*What is needed*
Only one portion of the data is to be written out: from the line bearing "dirRead : Bool := false" through the line bearing "restart : Bool := false". Write it exactly as it appears.

*Exercise materials*
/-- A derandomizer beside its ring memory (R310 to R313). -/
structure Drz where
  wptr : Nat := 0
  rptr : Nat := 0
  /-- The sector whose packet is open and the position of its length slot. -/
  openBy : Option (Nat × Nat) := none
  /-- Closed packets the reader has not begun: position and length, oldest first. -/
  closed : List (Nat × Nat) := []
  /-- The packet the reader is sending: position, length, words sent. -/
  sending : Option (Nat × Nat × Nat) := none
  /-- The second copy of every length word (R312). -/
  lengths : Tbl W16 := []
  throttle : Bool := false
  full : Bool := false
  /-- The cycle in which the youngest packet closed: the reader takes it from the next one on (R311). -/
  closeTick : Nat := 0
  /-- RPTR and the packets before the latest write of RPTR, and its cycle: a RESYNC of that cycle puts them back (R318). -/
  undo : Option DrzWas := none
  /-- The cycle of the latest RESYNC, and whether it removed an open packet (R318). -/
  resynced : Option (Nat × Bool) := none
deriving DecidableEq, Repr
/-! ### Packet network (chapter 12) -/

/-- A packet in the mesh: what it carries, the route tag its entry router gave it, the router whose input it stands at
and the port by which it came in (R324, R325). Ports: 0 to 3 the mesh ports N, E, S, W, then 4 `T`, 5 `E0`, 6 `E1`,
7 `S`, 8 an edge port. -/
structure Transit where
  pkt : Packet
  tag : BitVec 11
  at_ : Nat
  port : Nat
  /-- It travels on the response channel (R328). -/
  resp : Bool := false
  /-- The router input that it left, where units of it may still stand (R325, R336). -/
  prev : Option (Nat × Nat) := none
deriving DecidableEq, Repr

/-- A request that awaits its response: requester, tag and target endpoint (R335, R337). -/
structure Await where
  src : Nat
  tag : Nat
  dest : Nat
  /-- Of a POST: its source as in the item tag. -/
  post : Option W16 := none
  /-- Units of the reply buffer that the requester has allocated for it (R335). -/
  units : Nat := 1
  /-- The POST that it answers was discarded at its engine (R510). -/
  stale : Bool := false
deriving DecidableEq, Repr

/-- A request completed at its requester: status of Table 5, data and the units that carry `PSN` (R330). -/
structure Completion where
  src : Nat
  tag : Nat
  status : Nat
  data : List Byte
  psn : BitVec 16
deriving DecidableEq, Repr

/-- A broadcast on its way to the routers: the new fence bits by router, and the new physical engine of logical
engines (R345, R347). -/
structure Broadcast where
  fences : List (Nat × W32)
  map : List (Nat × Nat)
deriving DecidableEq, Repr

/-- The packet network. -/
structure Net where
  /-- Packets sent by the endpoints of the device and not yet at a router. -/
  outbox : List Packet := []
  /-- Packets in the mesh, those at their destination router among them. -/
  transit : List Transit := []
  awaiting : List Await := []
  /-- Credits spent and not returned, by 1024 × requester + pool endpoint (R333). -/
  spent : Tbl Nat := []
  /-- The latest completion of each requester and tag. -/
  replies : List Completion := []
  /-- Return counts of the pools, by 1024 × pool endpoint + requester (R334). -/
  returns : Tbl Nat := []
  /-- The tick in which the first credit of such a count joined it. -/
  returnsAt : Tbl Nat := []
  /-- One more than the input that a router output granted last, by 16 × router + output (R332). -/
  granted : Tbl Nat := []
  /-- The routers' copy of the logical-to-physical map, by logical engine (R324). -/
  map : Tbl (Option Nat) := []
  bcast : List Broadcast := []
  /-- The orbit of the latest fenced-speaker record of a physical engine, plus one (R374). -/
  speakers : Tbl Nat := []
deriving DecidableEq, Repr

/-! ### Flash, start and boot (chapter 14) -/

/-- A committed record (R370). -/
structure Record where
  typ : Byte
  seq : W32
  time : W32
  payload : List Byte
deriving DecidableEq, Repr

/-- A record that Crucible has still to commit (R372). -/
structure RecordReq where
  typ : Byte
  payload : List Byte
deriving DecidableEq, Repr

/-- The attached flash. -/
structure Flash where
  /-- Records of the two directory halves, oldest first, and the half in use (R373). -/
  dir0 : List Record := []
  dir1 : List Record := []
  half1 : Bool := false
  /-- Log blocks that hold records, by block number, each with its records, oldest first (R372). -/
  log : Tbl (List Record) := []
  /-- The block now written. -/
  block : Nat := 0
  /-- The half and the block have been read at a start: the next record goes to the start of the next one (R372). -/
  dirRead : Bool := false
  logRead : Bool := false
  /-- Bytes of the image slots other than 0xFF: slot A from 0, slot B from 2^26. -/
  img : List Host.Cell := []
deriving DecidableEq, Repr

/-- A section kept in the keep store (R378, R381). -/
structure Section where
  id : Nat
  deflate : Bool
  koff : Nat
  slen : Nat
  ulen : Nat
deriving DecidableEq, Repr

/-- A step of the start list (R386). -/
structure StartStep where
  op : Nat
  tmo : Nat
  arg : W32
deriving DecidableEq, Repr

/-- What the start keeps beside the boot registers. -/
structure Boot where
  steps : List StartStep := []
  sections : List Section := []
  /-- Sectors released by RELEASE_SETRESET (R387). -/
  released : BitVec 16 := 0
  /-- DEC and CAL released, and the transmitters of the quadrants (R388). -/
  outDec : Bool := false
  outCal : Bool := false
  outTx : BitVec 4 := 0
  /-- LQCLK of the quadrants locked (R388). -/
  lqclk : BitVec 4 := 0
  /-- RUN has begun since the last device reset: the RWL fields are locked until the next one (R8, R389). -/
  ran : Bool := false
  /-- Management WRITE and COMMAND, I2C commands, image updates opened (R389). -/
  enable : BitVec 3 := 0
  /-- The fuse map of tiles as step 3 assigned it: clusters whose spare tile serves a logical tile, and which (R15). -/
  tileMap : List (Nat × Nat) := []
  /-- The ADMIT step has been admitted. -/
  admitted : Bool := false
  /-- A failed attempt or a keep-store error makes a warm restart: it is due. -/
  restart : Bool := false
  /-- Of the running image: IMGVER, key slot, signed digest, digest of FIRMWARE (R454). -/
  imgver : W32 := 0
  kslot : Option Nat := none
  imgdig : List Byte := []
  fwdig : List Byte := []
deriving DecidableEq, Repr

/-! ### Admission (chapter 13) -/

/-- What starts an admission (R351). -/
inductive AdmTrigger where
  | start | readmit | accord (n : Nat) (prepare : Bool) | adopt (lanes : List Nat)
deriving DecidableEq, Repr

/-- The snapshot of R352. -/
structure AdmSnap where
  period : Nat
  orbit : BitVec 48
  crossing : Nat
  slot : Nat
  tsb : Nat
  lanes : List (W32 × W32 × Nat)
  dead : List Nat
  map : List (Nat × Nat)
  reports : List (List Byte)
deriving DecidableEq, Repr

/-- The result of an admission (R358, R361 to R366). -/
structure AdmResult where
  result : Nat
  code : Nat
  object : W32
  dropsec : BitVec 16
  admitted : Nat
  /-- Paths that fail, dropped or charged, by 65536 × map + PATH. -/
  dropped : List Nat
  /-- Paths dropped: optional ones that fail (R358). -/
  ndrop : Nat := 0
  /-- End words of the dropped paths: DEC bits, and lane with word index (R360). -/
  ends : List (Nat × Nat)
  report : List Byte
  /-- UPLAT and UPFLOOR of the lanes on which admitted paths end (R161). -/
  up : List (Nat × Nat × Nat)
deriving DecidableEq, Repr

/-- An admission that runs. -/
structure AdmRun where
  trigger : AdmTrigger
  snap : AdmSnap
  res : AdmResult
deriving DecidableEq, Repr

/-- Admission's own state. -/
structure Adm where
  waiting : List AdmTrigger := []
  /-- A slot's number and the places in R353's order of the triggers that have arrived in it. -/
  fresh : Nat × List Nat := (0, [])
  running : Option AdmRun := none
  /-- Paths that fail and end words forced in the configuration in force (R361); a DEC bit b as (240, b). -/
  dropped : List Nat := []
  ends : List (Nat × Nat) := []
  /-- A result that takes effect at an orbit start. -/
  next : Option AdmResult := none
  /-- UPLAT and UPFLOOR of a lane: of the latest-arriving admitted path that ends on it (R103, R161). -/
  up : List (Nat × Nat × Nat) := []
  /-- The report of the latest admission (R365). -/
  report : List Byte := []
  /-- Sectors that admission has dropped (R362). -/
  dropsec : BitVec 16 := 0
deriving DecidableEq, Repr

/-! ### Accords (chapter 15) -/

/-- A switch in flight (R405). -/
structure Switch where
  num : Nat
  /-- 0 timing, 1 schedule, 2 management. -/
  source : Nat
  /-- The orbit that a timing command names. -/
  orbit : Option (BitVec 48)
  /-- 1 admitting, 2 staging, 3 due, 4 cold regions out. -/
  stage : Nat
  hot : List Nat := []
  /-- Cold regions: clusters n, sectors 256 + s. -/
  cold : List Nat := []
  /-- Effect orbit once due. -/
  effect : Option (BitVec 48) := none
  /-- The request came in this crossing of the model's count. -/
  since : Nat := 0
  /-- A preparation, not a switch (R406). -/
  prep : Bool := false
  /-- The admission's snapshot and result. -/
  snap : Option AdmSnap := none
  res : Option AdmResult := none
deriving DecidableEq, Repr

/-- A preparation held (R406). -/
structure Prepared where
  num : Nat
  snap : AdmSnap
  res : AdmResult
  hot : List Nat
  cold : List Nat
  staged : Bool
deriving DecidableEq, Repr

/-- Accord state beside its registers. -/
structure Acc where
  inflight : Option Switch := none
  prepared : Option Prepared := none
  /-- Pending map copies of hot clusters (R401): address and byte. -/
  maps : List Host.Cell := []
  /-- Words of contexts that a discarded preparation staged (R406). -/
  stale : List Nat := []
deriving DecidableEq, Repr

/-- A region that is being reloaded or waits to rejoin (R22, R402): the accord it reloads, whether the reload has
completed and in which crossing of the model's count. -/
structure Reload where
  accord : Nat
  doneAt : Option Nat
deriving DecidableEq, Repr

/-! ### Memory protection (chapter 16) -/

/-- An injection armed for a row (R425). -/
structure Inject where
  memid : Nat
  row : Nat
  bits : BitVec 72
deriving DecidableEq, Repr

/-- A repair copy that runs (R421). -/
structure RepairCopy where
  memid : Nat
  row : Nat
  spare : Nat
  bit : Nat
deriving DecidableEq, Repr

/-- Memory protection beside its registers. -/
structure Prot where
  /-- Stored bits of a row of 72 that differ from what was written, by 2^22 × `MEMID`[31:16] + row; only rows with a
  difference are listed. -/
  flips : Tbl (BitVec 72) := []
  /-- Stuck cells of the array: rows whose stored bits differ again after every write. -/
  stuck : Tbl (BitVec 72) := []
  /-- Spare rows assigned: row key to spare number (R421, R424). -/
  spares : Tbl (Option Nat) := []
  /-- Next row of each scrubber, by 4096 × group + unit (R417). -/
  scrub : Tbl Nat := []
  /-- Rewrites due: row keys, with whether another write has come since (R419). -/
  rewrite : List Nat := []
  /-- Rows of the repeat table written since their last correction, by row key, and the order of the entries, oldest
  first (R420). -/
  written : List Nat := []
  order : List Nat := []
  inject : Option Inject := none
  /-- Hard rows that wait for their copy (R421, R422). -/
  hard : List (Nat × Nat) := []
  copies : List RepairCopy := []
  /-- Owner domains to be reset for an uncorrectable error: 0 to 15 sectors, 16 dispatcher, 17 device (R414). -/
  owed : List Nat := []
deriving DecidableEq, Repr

==

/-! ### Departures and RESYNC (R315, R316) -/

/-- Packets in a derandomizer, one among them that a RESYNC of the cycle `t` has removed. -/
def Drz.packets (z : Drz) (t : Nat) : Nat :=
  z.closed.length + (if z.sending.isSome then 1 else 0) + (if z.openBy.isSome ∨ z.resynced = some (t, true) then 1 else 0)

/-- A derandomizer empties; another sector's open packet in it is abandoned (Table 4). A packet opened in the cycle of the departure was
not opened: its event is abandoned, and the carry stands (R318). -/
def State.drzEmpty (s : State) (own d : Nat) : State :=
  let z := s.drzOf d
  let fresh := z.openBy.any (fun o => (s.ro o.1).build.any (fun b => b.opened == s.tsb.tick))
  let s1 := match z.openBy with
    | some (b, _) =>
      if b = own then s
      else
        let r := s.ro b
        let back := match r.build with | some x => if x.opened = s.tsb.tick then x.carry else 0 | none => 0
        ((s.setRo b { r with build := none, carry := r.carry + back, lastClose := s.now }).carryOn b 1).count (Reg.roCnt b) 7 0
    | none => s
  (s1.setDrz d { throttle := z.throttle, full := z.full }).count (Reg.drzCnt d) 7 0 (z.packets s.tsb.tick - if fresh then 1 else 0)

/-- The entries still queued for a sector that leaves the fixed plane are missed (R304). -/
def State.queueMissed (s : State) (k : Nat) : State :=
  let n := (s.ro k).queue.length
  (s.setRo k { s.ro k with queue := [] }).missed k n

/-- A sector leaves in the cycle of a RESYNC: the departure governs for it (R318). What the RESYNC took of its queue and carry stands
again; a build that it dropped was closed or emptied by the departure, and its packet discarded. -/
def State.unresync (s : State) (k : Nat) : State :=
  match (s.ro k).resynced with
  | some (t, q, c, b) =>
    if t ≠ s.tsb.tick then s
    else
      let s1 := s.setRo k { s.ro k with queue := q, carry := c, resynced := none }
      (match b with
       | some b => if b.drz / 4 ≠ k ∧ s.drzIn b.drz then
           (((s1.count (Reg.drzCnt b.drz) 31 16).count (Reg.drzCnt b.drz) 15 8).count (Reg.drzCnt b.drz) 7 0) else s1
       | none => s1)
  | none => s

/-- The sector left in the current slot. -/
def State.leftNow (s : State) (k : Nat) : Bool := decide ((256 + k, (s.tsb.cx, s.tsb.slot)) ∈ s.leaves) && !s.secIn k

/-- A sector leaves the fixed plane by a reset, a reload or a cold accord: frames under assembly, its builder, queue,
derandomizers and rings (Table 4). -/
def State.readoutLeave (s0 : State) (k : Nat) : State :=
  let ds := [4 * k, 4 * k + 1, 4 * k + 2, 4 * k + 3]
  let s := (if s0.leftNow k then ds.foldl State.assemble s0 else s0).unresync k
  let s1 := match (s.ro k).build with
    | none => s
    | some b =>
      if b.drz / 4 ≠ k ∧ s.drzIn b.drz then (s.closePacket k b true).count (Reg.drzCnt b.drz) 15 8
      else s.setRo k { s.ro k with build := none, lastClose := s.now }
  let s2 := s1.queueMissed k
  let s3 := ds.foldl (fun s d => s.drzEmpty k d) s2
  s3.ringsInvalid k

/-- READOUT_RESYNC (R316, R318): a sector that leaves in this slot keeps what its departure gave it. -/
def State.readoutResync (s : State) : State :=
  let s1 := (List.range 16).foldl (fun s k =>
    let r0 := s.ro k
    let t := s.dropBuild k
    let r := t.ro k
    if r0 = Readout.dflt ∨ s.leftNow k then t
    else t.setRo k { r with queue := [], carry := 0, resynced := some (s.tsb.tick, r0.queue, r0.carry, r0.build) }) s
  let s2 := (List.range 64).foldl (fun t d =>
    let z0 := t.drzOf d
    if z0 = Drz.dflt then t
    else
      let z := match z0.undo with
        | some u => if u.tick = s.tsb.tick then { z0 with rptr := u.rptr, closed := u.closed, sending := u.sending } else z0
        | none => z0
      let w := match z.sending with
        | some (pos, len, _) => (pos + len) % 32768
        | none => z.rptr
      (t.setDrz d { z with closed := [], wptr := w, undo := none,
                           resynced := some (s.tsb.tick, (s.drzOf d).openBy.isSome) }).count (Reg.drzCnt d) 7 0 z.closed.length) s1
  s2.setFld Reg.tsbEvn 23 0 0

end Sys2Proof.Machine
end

*Written answer*
  dirRead : Bool := false
  logRead : Bool := false
  /-- Bytes of the image slots other than 0xFF: slot A from 0, slot B from 2^26. -/
  img : List Host.Cell := []
deriving DecidableEq, Repr

/-- A section kept in the keep store (R378, R381). -/
structure Section where
  id : Nat
  deflate : Bool
  koff : Nat
  slen : Nat
  ulen : Nat
deriving DecidableEq, Repr

/-- A step of the start list (R386). -/
structure StartStep where
  op : Nat
  tmo : Nat
  arg : W32
deriving DecidableEq, Repr

/-- What the start keeps beside the boot registers. -/
structure Boot where
  steps : List StartStep := []
  sections : List Section := []
  /-- Sectors released by RELEASE_SETRESET (R387). -/
  released : BitVec 16 := 0
  /-- DEC and CAL released, and the transmitters of the quadrants (R388). -/
  outDec : Bool := false
  outCal : Bool := false
  outTx : BitVec 4 := 0
  /-- LQCLK of the quadrants locked (R388). -/
  lqclk : BitVec 4 := 0
  /-- RUN has begun since the last device reset: the RWL fields are locked until the next one (R8, R389). -/
  ran : Bool := false
  /-- Management WRITE and COMMAND, I2C commands, image updates opened (R389). -/
  enable : BitVec 3 := 0
  /-- The fuse map of tiles as step 3 assigned it: clusters whose spare tile serves a logical tile, and which (R15). -/
  tileMap : List (Nat × Nat) := []
  /-- The ADMIT step has been admitted. -/
  admitted : Bool := false
  /-- A failed attempt or a keep-store error makes a warm restart: it is due. -/
  restart : Bool := false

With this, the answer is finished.